Go through the entries and copy every line that has the string "dirty" in it.

*****

def State.densePump (s : State) (p : Nat) : State :=
  State.denseIssue ((s.dport p).reads.length + (s.dport p).writes.length) s p

/-- Read a line of a module. -/
def State.cxlRead (s : State) (p addr : Nat) : State :=
  (s.setDport p (fun x => { x with reads := x.reads ++ [addr] })).densePump p

/-- Write bytes to a module. -/
def State.cxlWrite (s : State) (p addr : Nat) (data : List Byte) (poison : Bool := false) : State :=
  (s.setDport p (fun x => { x with writes := x.writes ++ [{ addr, data, poison }] })).densePump p

/-- Has the write buffer room for n lines more? -/
def State.cxlRoom (s : State) (p n : Nat) : Bool := decide ((s.dport p).writes.length + n ≤ 16384)

/-- A read of a module has come back. -/
def State.cxlReadDone (s : State) (p : Nat) : State := (s.setDport p (fun x => { x with rdOut := x.rdOut - 1 })).densePump p

/-- Have all writes at addresses a test selects been issued? -/
def State.cxlIssued (s : State) (p : Nat) (sel : Nat → Bool) : Bool := !((s.dport p).writes.drop (s.dport p).wrOut).any (fun w => sel w.addr)

/-- The module has completed the writes at addresses a test selects. -/
def State.cxlWritten (s : State) (p : Nat) (sel : Nat → Bool) : State :=
  let x := s.dport p
  let out := (x.writes.take x.wrOut).filter (fun w => !sel w.addr)
  (s.setDport p (fun y => { y with writes := out ++ x.writes.drop x.wrOut, wrOut := out.length })).densePump p

/-- A module is gone: nothing of its port is outstanding or waits. -/
def State.cxlGone (s : State) (p : Nat) : State := s.setDport p (fun x => { x with reads := [], writes := [], rdOut := 0, wrOut := 0 })

/-- The record of a dense page as it was last written or read, or as its module came (R171, R173). -/
def State.denseRec (s : State) (d : Nat) : Nat × Nat × Nat :=
  match s.dense.recs.find? (fun r => decide (r.first ≤ d) && decide (d < r.first + r.n)) with
  | some r => (r.woven, r.owner, r.slot)
  | none =>
    let w := (Config.moduleRecord (s.get F.DNS_PORT_ID_SERIAL (hankPort d)) (hankNo d)).toNat
    (bits w 0 64, bits w 64 10, bit w 74)

/-- Records of a run of dense pages become known. -/
def State.noteRecs (s : State) (r : DenseRun) : State :=
  { s with dense := { s.dense with recs := r :: s.dense.recs.filter (fun x => !(decide (r.first ≤ x.first) && decide (x.first + x.n ≤ r.first + r.n))) } }

/-- Write the same record for a run of dense pages of one port. -/
def State.cxlRecords (s : State) (r : DenseRun) : State :=
  let p := hankPort r.first
  let a := s.recordAddr p (hankNo r.first)
  (((s.noteRecs r).emit (.cxlFill p a r.n (leBytes 16 (denseRecord r.woven r.owner r.slot)))).addStat F.DNS_WR_LINES_COUNT p
    ((a + 16 * r.n + 63) / 64 - a / 64))

/-! ### Doffs (R182, R184) -/

/-- Start a doff of the hank a frame holds. A victim is given up at once; another frame stays with its hank, clean and BUSY until the
doff has ended (R177, R182). -/
def State.startDoff (s : State) (frame : Nat) (evict flush : Bool) : State × Nat :=
  let r := s.page frame
  let id := s.nextHank
  let d : Doff := { id, hank := r.tag, frame, woven := r.woven, owner := r.owner, slot := r.slot, evict, flush, key := r.key }
  let s1 := { s with nextHank := id + 1, doffs := s.doffs ++ [d] }
  (s1.setPage frame { r with valid := r.valid && !evict, busy := true, dirty := false }, id)

/-- Doff every dirty hank that a test selects: a hank of a port that is not ACTIVE is held instead (R184, R186). -/
def State.doffAll (s : State) (sel : PageRec → Bool) (flush : Bool) : State :=
  (s.pages.filter (fun x => x.2.valid && x.2.dirty && sel x.2)).foldl (fun (t : State) (x : Nat × PageRec) =>
    if t.dnState (hankPort x.2.tag) = 3 then (t.startDoff x.1 false flush).1
    else t.setPage x.1 { x.2 with held := true }) s

/-! ### Misses (R179) -/

def State.setMiss (s : State) (id : Nat) (f : Miss → Miss) : State :=
  { s with misses := s.misses.map (fun m => if m.id = id then f m else m) }

/-- Is the draft's victim still being read out (R179)? -/
def State.readingOut (s : State) (m : Miss) : Bool :=
  match m.doff with
  | some id => s.doffs.any (fun d => d.id == id && d.stage == 0)
  | none => false

/-- Return a draft's frame invalid and free its miss entry; the frame stays busy while its victim is read out. -/
def State.dropMiss (s : State) (m : Miss) : State :=
  let s1 := if m.placed then s.setStale m.frame else s
  { s1.setPage m.frame (if s.readingOut m then { s.page m.frame with valid := false, busy := true } else {}) with
    misses := s.misses.filter (fun x => x.id ≠ m.id) }

/-- Is a doff of the hank itself in progress, so that its draft waits (R182)? -/
def State.doffOf (s : State) (d : Nat) : Bool := s.doffs.any (fun x => x.hank == d)

/-- Issue the record read and the read of the first waiter's line (R179). -/
def State.issueDraft (s : State) (m : Miss) : State :=
  let p := hankPort m.hank
  let h := hankNo m.hank
  (s.setMiss m.id (fun x => { x with issued := true })).cxlRead p (s.recordAddr p h) |>.cxlRead p (hankLineAddr h m.first)

/-- Start a draft in a set: a victim, its doff if it is dirty, and the reads. None where no way qualifies. -/
def State.startDraft (s : State) (c k d first : Nat) (w : Waiter) : Option State :=
  match State.victim 64 s c k with
  | none => none
  | some (way, s1) =>
    let frame := s1.framePage c k way
    let r := s1.page frame
    let sd : State × Option Nat := if r.valid && r.dirty then
        let x := s1.startDoff frame true false
        (x.1, some x.2)
      else (s1.setPage frame { busy := true }, none)
    let m : Miss := { id := sd.1.nextHank, chan := c, set := k, hank := d, frame, doff := sd.2, first, waiters := [w] }
    let s2 := { sd.1 with nextHank := sd.1.nextHank + 1, misses := sd.1.misses ++ [m] }
    some (if s2.doffOf d then s2 else s2.issueDraft m)

/-! ### Requests at a frame -/

/-- The bytes of one line that a write's payload covers, at offsets in the line. -/
def Req.lineBytes (q : Req) (l : Nat) : List (Nat × Byte) :=
  let z : List (Byte × Nat) := q.pkt.payload.zipIdx
  (z.filter (fun b => (q.dpa + b.2) / 64 % 64 == l)).map (fun b => ((q.dpa + b.2) % 64, b.1))

/-- The accesses of a request reach the channel of its page, line by line (R151). -/
def State.homeLines (s : State) (id : Nat) : State :=
  match KMap.get? s.reqs id with
  | none => s
  | some q =>
    let page := q.dpa / 4096
    let c := chanOfPage page
    let kind := if q.pkt.isRead then AccKind.read else if q.pkt.isAtomic then AccKind.atomic else AccKind.write
    q.span.foldl (fun t l => t.arrive c id (page * 64 + l) q.pkt.tc.toNat kind
      (if q.pkt.isWrite then q.lineBytes l else [])) s

/-- The owner check of R128 on a page: SPACE 1 is not checked (R117). -/
def Req.ownerOk (q : Req) (owner : Nat) : Bool := q.ext.isNone || owner == q.pkt.ctx.toNat

/-- The request meets the page or frame that holds its data: owner (R128), key slot (R341), then its lines. A SPIN_CALL has
no lines: once the owner agrees it goes on from the worklist (step 12). -/
def State.atPage (s : State) (id page : Nat) : State :=
  match KMap.get? s.reqs id with
  | none => s
  | some q =>
    let r := s.page page
    let tile := chanOfPage page / 2
    if !q.ownerOk r.owner then s.finishDenied id 3 r.owner tile
    else if !q.moves then (s.setReq id (fun x => { x with dpa := page * 4096 + x.dpa % 4096, stage := .atHome })).wake id 12
    else if !s.inReserve page ∧ !s.keyHeld r then (s.bump F.SEC_KEY_DENIALS_COUNT 0).finishDenied id 3 r.owner tile
    else (s.setReq id (fun x => { x with dpa := page * 4096 + x.dpa % 4096, stage := .atHome, lines := [], data := [] })).homeLines id

/-- A hit of a frame: REF, or STICKY where REF is set already (R178). -/
def State.frameHit (s : State) (frame : Nat) : State :=
  let r := s.page frame
  let r1 := if !r.ref then { r with ref := true } else if s.on F.DNS_CFG_STICKY_EN 0 then { r with sticky := true } else r
  (s.setPage frame r1).addStat F.DNS_HITS_COUNT 0 1

/-- What a miss is answered with at a port that is not ACTIVE, none at one that is (R172, R186). -/
def State.missBarred (s : State) (p : Nat) : Option Nat :=
  if s.dnState p = 3 then none else some (if s.dnState p = 6 ∨ !(p ∈ s.denseSeen) then stUnsupported else stMediaLost)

*****

» **Solution**
  (s1.setPage frame { r with valid := r.valid && !evict, busy := true, dirty := false }, id)
/-- Doff every dirty hank that a test selects: a hank of a port that is not ACTIVE is held instead (R184, R186). -/
  (s.pages.filter (fun x => x.2.valid && x.2.dirty && sel x.2)).foldl (fun (t : State) (x : Nat × PageRec) =>
/-- Start a draft in a set: a victim, its doff if it is dirty, and the reads. None where no way qualifies. -/
    let sd : State × Option Nat := if r.valid && r.dirty then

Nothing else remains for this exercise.